- _Work order_:
Whenever a line below includes the string "rxlen", show it.

- _Exercise input_:
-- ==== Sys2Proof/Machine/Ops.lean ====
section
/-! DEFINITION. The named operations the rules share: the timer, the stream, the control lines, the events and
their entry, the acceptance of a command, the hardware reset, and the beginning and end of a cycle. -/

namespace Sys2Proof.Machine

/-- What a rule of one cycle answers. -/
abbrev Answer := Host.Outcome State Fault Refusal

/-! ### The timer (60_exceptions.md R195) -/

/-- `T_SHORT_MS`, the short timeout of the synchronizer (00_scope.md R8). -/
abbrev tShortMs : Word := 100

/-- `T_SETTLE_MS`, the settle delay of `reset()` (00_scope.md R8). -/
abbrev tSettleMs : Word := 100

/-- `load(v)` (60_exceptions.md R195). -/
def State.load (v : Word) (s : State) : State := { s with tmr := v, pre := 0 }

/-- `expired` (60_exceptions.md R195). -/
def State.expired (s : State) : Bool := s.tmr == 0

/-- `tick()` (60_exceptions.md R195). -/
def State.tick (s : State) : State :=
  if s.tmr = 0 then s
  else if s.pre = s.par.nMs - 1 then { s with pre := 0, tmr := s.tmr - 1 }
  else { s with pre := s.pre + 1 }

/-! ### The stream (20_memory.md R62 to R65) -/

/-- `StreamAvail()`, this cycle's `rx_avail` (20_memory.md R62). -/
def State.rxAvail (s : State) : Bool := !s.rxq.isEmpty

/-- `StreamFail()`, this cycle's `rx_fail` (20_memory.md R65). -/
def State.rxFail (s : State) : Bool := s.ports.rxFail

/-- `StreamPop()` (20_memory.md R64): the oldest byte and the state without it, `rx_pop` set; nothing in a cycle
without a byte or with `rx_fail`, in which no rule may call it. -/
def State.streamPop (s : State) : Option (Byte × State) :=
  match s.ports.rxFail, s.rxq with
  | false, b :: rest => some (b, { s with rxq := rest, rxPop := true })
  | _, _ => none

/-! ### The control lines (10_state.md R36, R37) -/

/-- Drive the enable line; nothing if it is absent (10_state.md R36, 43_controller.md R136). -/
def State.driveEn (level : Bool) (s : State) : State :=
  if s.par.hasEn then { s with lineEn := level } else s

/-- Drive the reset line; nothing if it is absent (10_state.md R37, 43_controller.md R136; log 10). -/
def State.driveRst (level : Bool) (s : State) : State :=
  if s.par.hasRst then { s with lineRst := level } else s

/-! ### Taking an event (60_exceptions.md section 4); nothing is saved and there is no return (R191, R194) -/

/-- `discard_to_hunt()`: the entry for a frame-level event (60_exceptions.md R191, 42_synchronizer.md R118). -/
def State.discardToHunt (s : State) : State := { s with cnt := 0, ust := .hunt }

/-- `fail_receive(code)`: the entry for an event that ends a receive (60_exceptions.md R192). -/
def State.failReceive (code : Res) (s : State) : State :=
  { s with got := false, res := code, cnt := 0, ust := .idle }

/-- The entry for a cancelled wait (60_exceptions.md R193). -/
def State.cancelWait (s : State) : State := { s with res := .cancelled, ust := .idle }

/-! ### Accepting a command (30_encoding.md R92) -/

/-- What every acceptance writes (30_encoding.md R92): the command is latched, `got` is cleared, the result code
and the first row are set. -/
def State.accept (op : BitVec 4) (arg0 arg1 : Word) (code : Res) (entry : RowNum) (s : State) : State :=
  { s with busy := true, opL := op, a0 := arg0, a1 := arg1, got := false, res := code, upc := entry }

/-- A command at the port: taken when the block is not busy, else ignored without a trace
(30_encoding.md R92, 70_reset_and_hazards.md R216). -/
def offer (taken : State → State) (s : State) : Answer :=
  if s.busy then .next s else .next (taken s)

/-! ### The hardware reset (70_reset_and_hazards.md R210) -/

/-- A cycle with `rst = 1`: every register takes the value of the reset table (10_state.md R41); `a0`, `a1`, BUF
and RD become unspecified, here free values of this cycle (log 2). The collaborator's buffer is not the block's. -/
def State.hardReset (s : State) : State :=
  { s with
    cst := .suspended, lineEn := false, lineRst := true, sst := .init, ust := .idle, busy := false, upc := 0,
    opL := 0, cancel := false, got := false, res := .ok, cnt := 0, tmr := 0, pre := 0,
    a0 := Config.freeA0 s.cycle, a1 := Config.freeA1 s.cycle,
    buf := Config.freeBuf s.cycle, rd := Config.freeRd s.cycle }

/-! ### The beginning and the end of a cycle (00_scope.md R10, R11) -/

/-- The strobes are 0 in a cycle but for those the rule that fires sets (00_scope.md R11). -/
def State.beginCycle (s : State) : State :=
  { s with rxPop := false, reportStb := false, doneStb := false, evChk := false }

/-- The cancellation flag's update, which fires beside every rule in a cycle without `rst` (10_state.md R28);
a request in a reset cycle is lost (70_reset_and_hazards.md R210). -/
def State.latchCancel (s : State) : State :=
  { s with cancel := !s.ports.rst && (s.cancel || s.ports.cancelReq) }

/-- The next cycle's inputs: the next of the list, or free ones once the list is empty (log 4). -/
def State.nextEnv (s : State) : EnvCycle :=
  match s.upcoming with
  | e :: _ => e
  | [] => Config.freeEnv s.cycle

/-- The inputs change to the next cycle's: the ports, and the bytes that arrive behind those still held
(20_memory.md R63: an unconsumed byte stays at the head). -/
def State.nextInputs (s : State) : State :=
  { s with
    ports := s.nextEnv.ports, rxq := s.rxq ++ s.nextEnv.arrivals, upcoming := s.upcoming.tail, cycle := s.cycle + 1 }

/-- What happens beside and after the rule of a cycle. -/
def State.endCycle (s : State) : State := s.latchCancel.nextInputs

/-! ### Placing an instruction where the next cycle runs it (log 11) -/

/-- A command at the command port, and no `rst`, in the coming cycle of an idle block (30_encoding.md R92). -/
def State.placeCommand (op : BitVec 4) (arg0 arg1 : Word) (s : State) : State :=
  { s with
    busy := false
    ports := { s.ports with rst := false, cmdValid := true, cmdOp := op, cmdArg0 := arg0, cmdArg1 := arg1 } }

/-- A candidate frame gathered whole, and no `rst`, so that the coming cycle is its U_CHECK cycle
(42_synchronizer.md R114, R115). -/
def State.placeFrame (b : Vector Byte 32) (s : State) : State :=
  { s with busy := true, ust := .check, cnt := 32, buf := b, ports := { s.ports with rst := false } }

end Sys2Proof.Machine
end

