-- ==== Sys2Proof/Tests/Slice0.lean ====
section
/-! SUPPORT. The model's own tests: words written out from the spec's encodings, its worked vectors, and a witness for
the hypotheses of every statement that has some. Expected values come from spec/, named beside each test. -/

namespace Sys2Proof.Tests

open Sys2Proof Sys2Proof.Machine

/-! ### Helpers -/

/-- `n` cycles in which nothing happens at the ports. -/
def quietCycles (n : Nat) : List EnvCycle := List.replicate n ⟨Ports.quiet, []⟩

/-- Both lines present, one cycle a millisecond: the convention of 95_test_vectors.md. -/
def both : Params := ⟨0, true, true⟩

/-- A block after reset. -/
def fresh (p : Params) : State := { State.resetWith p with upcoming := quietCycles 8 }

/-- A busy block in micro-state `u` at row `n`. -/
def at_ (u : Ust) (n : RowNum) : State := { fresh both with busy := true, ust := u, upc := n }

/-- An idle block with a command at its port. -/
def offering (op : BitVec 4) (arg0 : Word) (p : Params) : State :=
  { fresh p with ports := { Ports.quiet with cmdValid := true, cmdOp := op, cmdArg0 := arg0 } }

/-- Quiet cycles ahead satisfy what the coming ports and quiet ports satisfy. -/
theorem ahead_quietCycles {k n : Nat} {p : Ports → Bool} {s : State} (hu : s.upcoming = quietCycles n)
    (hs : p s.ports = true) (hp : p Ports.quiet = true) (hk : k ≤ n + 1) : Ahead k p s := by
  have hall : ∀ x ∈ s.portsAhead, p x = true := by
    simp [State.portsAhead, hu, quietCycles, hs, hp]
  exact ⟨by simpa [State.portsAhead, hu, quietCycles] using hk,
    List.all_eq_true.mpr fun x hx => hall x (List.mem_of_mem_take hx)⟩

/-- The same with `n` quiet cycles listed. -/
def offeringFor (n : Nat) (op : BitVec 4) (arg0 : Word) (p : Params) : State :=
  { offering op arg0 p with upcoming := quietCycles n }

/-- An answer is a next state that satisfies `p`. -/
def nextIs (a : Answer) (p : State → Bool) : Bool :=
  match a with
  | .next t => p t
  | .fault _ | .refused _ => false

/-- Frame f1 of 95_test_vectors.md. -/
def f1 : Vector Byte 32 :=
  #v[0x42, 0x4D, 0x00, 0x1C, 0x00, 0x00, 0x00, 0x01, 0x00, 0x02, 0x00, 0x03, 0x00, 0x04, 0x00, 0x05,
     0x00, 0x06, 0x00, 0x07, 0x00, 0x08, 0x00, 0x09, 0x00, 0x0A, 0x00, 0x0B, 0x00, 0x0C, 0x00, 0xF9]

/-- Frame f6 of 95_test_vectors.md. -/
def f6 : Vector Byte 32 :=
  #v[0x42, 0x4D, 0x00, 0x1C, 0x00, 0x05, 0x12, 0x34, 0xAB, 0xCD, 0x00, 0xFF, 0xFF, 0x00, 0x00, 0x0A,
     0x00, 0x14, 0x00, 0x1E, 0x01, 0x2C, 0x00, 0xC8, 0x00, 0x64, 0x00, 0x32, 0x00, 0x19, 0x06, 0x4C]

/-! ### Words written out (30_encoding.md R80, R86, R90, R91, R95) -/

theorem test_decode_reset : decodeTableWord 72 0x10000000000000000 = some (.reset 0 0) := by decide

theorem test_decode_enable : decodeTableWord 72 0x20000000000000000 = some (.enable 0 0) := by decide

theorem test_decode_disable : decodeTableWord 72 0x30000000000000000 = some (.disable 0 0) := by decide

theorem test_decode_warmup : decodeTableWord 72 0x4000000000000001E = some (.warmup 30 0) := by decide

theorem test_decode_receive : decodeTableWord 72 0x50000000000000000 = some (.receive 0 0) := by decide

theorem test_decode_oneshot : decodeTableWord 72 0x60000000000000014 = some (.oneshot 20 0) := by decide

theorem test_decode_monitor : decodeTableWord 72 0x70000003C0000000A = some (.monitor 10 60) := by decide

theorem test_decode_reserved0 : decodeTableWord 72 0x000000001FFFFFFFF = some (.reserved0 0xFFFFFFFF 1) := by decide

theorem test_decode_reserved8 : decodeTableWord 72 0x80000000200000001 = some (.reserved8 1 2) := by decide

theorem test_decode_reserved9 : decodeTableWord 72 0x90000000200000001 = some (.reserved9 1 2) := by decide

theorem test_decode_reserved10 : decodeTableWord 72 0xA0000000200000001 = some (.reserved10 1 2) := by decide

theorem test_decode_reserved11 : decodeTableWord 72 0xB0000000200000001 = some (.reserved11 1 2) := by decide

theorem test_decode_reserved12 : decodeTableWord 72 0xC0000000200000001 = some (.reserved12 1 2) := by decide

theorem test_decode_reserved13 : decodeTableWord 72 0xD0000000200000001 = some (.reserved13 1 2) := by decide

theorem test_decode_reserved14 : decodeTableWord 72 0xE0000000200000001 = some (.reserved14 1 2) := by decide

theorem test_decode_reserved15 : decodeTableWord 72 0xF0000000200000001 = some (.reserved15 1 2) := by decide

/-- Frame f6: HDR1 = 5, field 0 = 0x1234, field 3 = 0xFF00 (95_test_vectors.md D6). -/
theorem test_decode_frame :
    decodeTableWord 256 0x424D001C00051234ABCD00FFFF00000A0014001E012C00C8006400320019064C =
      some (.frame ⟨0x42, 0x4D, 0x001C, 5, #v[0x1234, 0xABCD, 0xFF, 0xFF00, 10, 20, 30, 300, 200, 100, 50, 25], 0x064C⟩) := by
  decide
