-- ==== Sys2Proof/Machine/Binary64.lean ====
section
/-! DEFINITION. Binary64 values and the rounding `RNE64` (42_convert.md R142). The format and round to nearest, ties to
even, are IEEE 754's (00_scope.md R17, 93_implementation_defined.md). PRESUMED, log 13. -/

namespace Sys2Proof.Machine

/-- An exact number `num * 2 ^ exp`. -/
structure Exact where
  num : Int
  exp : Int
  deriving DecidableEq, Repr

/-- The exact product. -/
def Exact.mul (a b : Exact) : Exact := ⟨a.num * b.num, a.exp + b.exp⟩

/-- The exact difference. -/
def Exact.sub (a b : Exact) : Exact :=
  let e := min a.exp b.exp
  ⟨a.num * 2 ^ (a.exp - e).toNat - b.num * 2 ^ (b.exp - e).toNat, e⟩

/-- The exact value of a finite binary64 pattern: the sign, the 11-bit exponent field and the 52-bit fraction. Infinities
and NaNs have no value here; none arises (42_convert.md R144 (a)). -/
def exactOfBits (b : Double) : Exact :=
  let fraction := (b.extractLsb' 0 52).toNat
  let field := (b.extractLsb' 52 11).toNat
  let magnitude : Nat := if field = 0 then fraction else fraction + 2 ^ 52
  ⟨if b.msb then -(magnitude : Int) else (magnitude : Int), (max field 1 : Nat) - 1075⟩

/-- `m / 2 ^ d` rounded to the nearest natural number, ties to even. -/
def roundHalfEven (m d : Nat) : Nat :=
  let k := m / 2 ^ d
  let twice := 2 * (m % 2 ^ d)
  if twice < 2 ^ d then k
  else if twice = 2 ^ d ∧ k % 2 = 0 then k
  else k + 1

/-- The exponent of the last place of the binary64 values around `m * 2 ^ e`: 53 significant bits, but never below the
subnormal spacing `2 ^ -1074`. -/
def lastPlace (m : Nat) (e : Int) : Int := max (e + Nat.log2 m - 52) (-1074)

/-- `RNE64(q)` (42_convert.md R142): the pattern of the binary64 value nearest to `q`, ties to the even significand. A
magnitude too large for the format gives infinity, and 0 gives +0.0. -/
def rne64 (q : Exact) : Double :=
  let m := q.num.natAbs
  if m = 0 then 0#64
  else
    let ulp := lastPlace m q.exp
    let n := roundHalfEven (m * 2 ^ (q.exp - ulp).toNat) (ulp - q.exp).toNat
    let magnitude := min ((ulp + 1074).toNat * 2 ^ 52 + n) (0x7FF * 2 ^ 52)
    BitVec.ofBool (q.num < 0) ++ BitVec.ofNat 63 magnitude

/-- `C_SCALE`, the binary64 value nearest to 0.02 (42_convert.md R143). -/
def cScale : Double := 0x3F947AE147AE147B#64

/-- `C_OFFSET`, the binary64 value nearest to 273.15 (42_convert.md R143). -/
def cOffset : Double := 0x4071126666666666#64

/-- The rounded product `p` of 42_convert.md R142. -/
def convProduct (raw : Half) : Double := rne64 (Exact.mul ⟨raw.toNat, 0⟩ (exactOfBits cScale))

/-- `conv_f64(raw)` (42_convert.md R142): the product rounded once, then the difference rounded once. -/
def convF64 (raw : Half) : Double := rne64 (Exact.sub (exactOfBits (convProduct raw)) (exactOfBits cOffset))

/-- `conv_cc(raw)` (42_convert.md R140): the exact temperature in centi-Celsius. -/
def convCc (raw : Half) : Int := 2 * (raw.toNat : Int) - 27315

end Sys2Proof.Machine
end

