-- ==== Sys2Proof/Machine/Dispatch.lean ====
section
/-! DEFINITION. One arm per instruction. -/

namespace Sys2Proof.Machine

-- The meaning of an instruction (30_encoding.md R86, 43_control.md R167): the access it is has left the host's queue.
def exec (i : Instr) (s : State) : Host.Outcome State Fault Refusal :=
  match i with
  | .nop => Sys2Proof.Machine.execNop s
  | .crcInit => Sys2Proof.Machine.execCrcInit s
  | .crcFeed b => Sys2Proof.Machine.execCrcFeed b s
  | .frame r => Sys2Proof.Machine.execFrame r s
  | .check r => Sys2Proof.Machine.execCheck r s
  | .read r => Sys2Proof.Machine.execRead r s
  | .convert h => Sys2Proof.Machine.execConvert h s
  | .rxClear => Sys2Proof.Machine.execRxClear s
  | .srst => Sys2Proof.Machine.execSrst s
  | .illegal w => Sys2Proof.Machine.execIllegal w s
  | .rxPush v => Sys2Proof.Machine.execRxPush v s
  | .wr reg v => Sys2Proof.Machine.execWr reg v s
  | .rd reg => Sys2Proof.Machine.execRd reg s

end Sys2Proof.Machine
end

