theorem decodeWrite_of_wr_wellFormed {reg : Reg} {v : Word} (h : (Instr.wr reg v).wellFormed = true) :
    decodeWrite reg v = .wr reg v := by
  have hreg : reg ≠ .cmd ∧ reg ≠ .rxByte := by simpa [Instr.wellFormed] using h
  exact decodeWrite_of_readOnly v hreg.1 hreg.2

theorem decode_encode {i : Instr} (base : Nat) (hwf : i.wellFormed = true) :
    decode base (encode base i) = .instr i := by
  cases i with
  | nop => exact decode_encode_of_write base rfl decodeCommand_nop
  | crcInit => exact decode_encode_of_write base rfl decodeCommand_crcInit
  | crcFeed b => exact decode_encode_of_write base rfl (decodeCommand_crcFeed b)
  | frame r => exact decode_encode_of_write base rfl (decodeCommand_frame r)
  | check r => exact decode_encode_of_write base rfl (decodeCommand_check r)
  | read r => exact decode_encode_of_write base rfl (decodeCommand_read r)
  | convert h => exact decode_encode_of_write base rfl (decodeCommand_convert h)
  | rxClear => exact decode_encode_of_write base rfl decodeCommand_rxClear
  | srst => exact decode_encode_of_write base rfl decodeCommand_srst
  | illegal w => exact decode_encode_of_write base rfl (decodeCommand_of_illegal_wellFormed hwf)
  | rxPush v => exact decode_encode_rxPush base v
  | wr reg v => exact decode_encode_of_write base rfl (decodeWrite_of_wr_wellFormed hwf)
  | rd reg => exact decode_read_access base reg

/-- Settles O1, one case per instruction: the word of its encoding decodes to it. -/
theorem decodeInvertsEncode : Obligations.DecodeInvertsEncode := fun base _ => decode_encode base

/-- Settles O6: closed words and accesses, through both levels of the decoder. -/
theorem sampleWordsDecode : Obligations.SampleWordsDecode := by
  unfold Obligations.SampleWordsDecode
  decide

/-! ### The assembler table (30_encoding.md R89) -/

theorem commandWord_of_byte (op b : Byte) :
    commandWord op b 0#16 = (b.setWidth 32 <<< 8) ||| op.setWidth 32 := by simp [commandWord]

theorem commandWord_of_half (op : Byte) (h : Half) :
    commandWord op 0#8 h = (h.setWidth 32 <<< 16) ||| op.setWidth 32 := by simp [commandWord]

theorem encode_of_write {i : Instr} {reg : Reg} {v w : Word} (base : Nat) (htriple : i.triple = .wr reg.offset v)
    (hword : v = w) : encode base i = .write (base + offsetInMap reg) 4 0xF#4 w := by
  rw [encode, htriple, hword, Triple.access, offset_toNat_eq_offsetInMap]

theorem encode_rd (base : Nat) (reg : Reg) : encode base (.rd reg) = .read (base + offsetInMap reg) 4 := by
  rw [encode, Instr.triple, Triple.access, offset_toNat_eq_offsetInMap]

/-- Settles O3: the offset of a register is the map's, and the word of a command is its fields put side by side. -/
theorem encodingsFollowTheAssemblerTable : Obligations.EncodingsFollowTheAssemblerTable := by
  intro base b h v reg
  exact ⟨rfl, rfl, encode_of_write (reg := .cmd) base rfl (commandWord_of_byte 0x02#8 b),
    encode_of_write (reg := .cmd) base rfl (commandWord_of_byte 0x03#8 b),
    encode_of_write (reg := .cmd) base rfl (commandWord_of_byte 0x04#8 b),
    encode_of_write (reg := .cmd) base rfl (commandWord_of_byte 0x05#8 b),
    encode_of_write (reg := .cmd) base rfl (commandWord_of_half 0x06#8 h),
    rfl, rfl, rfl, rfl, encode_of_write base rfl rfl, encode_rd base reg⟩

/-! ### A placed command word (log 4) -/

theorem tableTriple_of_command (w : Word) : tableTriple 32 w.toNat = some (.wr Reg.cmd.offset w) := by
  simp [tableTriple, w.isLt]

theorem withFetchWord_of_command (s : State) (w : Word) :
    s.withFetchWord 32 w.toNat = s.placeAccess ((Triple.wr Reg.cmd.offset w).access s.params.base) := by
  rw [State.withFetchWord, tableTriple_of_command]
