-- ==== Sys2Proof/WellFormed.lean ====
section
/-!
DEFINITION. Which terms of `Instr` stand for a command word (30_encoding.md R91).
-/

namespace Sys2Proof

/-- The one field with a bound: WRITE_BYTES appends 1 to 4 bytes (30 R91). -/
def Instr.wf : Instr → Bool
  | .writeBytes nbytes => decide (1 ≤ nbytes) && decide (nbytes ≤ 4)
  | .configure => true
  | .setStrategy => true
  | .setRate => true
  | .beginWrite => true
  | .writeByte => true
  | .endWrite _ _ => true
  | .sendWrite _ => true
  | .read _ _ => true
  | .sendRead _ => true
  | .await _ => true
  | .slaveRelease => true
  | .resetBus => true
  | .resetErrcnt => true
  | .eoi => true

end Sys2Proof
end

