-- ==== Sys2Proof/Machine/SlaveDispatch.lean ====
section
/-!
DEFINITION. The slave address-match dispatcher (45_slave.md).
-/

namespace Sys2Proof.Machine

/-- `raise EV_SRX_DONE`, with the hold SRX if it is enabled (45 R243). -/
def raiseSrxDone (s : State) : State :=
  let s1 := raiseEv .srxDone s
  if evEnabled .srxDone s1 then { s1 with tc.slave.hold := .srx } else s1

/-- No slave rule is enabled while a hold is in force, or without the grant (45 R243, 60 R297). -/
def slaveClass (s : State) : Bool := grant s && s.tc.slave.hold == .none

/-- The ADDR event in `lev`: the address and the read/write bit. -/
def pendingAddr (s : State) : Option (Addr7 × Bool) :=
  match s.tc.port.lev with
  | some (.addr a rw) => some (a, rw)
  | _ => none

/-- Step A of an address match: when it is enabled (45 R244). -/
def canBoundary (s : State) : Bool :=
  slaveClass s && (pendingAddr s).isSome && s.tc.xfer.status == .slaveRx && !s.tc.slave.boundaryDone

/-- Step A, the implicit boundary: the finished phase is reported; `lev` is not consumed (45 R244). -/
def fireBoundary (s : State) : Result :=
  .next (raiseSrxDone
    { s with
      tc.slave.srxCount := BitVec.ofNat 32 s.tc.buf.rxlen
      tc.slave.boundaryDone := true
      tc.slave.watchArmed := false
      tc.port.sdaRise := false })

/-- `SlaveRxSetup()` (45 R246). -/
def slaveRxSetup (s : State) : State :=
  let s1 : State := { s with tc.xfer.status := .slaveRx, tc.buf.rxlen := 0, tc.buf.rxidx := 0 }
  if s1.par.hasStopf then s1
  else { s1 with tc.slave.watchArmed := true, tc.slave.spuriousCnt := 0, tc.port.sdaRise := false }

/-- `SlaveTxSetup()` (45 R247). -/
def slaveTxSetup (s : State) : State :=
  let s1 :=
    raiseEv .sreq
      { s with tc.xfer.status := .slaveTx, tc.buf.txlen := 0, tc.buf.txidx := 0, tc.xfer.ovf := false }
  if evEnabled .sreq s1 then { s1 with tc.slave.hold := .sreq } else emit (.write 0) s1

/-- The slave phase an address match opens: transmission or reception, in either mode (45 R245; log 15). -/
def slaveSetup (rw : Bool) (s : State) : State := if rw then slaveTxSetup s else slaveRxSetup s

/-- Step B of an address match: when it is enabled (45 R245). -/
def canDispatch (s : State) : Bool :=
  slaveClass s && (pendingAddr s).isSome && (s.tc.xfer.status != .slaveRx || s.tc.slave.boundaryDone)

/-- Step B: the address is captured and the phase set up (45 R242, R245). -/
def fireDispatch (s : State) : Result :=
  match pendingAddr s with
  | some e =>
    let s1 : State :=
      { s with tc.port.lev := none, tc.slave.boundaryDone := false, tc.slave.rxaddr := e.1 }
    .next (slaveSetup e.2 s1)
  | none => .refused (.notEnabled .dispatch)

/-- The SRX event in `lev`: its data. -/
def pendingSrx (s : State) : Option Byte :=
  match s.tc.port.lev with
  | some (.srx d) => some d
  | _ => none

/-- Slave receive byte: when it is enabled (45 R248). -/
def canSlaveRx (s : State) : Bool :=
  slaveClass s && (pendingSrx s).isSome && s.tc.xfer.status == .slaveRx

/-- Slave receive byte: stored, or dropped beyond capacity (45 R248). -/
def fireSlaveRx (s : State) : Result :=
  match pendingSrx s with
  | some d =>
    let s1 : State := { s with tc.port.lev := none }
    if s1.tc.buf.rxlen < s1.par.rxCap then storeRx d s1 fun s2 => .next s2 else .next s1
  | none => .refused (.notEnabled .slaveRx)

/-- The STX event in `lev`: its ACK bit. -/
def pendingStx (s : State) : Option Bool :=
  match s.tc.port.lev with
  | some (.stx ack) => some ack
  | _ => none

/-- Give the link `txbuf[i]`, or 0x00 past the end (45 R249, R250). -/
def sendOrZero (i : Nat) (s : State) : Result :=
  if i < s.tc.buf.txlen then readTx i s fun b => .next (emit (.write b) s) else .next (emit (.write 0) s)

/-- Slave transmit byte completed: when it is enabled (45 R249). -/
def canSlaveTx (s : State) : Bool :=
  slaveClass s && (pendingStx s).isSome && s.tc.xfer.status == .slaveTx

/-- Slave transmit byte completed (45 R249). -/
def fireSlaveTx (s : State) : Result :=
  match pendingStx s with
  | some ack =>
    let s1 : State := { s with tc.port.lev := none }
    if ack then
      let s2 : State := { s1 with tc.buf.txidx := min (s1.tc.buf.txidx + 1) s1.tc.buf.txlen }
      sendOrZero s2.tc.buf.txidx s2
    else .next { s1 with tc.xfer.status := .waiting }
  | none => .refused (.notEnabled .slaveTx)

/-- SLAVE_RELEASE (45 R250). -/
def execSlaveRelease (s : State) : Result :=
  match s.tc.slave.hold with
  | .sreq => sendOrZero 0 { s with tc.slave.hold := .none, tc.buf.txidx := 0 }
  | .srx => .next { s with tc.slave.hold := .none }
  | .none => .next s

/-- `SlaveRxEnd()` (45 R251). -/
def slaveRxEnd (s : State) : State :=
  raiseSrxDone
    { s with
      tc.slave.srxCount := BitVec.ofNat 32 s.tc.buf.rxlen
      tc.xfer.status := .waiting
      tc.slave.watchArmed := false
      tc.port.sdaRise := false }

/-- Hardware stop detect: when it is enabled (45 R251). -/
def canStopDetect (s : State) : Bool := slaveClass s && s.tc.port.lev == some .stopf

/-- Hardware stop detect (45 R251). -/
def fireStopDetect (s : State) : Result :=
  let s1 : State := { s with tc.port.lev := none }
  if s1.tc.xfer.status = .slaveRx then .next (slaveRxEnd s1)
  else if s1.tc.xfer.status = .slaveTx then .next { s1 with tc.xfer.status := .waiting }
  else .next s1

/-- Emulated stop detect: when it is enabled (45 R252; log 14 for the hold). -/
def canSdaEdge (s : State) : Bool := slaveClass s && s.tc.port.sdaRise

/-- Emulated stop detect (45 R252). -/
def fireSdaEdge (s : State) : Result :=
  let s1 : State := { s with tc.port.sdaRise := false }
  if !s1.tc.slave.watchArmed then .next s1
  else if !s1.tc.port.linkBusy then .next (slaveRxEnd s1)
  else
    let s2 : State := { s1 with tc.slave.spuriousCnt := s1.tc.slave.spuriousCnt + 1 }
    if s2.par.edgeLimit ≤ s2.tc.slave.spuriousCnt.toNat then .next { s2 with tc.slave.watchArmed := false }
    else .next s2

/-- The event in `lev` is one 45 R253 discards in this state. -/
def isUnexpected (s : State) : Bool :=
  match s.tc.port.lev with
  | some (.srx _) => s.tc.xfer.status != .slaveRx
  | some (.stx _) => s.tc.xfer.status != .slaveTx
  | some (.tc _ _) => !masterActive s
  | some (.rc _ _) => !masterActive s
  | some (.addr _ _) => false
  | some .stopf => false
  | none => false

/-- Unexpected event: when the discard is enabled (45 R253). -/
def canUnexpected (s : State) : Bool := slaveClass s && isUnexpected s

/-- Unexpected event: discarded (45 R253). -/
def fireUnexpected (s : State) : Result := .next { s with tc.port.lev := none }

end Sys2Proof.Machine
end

- _Response box_:
      tc.slave.srxCount := BitVec.ofNat 32 s.tc.buf.rxlen
  let s1 : State := { s with tc.xfer.status := .slaveRx, tc.buf.rxlen := 0, tc.buf.rxidx := 0 }
    if s1.tc.buf.rxlen < s1.par.rxCap then storeRx d s1 fun s2 => .next s2 else .next s1
      tc.slave.srxCount := BitVec.ofNat 32 s.tc.buf.rxlen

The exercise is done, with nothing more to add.